DATA RECORDS: Begin

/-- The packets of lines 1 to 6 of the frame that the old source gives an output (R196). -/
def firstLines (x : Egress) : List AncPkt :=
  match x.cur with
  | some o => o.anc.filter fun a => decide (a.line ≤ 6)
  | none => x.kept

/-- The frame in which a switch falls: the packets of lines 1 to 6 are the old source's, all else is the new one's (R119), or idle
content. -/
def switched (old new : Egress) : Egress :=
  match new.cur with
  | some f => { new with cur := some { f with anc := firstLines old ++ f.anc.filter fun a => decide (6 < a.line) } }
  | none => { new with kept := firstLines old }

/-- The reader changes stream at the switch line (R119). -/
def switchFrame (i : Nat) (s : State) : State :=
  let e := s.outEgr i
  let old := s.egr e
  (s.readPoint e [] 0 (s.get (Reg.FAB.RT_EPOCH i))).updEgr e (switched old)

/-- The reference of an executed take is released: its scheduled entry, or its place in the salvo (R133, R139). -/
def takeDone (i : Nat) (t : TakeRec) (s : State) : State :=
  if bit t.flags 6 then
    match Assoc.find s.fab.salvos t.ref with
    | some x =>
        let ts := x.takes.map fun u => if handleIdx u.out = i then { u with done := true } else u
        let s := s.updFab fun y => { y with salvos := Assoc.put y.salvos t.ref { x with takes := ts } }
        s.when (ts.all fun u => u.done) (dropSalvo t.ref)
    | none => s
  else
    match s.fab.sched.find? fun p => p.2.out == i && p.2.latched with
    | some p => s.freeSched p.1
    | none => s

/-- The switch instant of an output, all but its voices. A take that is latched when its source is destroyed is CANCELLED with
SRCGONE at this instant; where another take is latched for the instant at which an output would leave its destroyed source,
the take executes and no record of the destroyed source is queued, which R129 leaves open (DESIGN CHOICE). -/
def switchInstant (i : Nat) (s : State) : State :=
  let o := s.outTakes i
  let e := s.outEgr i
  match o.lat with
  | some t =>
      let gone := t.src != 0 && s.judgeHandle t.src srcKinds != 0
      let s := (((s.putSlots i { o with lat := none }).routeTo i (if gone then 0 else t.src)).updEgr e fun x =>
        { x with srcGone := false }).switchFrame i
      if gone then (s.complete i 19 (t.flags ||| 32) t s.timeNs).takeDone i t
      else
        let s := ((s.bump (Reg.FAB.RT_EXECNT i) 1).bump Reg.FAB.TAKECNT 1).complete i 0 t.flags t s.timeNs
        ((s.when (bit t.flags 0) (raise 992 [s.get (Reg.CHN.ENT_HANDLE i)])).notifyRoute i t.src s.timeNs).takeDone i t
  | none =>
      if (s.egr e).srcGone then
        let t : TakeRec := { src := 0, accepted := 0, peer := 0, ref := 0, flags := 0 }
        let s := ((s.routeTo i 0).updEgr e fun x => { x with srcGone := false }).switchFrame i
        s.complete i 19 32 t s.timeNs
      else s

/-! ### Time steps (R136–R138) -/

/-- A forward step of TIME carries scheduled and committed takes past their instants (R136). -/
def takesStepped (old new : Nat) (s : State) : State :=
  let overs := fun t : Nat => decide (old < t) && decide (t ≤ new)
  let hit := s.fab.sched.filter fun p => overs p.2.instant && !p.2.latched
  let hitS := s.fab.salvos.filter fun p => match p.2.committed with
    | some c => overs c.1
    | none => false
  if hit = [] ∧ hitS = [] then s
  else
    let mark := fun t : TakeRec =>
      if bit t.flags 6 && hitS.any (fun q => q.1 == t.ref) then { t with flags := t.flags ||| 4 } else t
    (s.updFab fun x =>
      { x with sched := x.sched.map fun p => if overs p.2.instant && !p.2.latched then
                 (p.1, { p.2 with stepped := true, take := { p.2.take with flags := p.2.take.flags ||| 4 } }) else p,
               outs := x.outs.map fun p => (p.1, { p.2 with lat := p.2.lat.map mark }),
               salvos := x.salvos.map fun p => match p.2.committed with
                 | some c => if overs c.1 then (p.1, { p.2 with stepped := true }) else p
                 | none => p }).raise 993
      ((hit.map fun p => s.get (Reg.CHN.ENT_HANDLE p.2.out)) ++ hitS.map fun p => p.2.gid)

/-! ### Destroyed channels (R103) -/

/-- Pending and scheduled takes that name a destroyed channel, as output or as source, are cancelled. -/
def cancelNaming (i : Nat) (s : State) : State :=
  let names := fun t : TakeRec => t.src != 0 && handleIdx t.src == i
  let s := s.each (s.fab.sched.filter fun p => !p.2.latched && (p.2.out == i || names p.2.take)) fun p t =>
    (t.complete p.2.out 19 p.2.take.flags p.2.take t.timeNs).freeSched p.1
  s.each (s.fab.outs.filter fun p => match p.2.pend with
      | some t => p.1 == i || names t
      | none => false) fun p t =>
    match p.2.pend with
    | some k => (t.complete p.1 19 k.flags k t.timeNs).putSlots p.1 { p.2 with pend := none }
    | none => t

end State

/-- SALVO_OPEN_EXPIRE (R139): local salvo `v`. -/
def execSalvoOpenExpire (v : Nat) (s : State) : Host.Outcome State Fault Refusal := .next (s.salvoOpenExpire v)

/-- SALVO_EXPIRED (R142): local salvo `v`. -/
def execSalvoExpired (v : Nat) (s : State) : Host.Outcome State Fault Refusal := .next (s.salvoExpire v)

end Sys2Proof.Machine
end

DATA RECORDS: End

■ PROBLEM
Go through the records above and copy every line holding the word "scheduled".

■ RESULT OF THE EXERCISE
/-- The reference of an executed take is released: its scheduled entry, or its place in the salvo (R133, R139). -/
/-- A forward step of TIME carries scheduled and committed takes past their instants (R136). -/
/-- Pending and scheduled takes that name a destroyed channel, as output or as source, are cancelled. -/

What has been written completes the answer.